-- Problem --
In the entries below, find the line with "change execStepH s = _" and the line with "absurd rfl hback". Reproduce those two lines and every line between them exactly, and nothing more.

Data records below:

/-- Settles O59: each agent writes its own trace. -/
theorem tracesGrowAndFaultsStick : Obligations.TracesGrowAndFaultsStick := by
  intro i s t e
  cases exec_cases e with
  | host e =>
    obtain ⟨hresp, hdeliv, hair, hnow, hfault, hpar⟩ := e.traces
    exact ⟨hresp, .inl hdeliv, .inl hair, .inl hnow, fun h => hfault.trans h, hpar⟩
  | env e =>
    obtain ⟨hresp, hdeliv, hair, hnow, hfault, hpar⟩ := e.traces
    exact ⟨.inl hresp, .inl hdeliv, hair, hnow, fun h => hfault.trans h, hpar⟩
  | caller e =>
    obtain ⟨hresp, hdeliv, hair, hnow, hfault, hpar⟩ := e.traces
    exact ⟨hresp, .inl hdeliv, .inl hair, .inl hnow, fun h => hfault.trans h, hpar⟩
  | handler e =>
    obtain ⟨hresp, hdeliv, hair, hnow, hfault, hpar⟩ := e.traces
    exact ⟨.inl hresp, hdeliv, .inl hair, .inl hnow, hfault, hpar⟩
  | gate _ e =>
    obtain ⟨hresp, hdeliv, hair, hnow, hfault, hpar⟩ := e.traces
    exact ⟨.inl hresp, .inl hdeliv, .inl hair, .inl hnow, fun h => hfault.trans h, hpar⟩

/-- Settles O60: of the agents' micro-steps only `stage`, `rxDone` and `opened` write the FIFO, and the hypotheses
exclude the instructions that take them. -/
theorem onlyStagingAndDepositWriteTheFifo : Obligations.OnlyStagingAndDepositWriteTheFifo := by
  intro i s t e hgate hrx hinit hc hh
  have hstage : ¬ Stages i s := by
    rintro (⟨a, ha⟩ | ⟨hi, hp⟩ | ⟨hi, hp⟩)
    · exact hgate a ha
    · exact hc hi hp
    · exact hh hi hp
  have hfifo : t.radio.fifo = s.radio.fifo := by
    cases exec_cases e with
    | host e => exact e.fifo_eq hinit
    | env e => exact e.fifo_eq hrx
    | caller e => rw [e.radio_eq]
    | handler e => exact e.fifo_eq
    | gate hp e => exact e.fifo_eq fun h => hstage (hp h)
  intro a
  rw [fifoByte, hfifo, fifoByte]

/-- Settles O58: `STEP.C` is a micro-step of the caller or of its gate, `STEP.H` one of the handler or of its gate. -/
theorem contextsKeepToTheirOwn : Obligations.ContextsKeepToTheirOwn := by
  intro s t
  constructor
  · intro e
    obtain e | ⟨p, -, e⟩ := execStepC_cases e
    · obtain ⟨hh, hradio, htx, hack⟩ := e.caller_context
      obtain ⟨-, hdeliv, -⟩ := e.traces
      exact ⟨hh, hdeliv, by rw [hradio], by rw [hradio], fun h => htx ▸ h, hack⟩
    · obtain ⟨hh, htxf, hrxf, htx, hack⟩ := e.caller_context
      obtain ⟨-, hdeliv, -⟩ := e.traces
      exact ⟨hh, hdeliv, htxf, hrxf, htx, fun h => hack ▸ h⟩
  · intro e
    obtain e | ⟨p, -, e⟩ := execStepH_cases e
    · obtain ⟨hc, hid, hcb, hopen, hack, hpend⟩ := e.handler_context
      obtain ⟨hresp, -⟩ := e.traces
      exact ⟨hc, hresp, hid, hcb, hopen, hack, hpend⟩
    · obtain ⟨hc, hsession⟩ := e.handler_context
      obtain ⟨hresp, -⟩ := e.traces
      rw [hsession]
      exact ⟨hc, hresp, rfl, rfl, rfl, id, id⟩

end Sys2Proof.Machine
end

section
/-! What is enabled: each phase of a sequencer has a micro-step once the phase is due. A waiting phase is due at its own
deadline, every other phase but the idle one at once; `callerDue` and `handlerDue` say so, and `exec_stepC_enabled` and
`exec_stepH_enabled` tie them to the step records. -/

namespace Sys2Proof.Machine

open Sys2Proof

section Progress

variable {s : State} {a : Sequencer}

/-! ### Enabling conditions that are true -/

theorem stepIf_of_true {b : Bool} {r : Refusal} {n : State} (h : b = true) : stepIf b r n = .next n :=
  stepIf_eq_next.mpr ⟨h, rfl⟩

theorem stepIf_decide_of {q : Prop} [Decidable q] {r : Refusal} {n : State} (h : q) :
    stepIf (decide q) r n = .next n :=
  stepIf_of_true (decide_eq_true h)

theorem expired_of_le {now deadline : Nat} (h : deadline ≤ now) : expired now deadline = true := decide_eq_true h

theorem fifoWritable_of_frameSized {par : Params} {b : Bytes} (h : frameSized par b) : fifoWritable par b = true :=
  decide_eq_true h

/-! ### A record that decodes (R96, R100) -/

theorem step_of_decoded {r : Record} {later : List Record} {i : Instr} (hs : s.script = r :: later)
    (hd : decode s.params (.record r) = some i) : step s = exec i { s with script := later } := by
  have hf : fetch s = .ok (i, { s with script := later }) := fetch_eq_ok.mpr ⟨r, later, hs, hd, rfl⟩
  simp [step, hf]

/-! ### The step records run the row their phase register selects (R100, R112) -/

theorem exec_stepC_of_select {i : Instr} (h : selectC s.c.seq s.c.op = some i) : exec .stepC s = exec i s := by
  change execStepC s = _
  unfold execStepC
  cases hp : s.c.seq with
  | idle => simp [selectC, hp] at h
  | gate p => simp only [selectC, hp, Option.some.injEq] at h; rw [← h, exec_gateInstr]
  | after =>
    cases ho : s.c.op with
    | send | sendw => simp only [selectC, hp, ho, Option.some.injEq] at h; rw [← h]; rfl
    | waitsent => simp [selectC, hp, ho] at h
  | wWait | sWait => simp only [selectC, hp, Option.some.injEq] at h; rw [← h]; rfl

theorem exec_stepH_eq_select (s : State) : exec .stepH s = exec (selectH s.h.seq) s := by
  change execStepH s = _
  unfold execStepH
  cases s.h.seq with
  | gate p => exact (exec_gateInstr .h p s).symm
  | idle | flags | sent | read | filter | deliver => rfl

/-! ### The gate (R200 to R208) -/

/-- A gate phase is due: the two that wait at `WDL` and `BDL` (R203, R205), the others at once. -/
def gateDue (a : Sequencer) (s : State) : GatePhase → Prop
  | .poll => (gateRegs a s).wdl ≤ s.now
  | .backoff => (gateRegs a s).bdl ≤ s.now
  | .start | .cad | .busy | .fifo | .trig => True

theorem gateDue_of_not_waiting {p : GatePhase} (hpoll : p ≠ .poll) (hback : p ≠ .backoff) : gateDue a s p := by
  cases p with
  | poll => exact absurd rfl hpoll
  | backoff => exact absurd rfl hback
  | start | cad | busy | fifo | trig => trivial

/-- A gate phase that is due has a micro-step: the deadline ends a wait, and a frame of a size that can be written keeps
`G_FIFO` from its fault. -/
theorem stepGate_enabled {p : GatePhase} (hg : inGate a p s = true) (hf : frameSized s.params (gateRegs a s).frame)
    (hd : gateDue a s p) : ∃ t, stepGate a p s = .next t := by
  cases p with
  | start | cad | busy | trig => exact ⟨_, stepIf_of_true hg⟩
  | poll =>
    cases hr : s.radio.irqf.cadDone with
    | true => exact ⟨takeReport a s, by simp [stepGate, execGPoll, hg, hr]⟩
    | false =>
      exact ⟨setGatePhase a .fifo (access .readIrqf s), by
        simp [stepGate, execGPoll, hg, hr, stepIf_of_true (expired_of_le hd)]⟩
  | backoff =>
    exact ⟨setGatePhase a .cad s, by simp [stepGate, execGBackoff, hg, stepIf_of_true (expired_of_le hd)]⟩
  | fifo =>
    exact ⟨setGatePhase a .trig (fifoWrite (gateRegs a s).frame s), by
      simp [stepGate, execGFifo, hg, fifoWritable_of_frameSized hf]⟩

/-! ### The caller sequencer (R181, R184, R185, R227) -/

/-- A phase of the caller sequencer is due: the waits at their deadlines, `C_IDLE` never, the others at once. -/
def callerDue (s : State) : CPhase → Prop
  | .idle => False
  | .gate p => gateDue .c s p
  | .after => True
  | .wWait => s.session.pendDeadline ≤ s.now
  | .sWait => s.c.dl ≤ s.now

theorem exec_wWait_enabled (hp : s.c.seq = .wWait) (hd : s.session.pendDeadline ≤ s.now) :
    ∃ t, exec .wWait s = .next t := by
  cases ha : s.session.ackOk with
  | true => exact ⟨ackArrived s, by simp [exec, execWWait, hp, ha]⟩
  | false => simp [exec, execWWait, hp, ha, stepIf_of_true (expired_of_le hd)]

End of Data records.

-- Exercise response --
  change execStepH s = _
  unfold execStepH
  cases s.h.seq with
  | gate p => exact (exec_gateInstr .h p s).symm
  | idle | flags | sent | read | filter | deliver => rfl

/-! ### The gate (R200 to R208) -/

/-- A gate phase is due: the two that wait at `WDL` and `BDL` (R203, R205), the others at once. -/
def gateDue (a : Sequencer) (s : State) : GatePhase → Prop
  | .poll => (gateRegs a s).wdl ≤ s.now
  | .backoff => (gateRegs a s).bdl ≤ s.now
  | .start | .cad | .busy | .fifo | .trig => True

theorem gateDue_of_not_waiting {p : GatePhase} (hpoll : p ≠ .poll) (hback : p ≠ .backoff) : gateDue a s p := by
  cases p with
  | poll => exact absurd rfl hpoll
  | backoff => exact absurd rfl hback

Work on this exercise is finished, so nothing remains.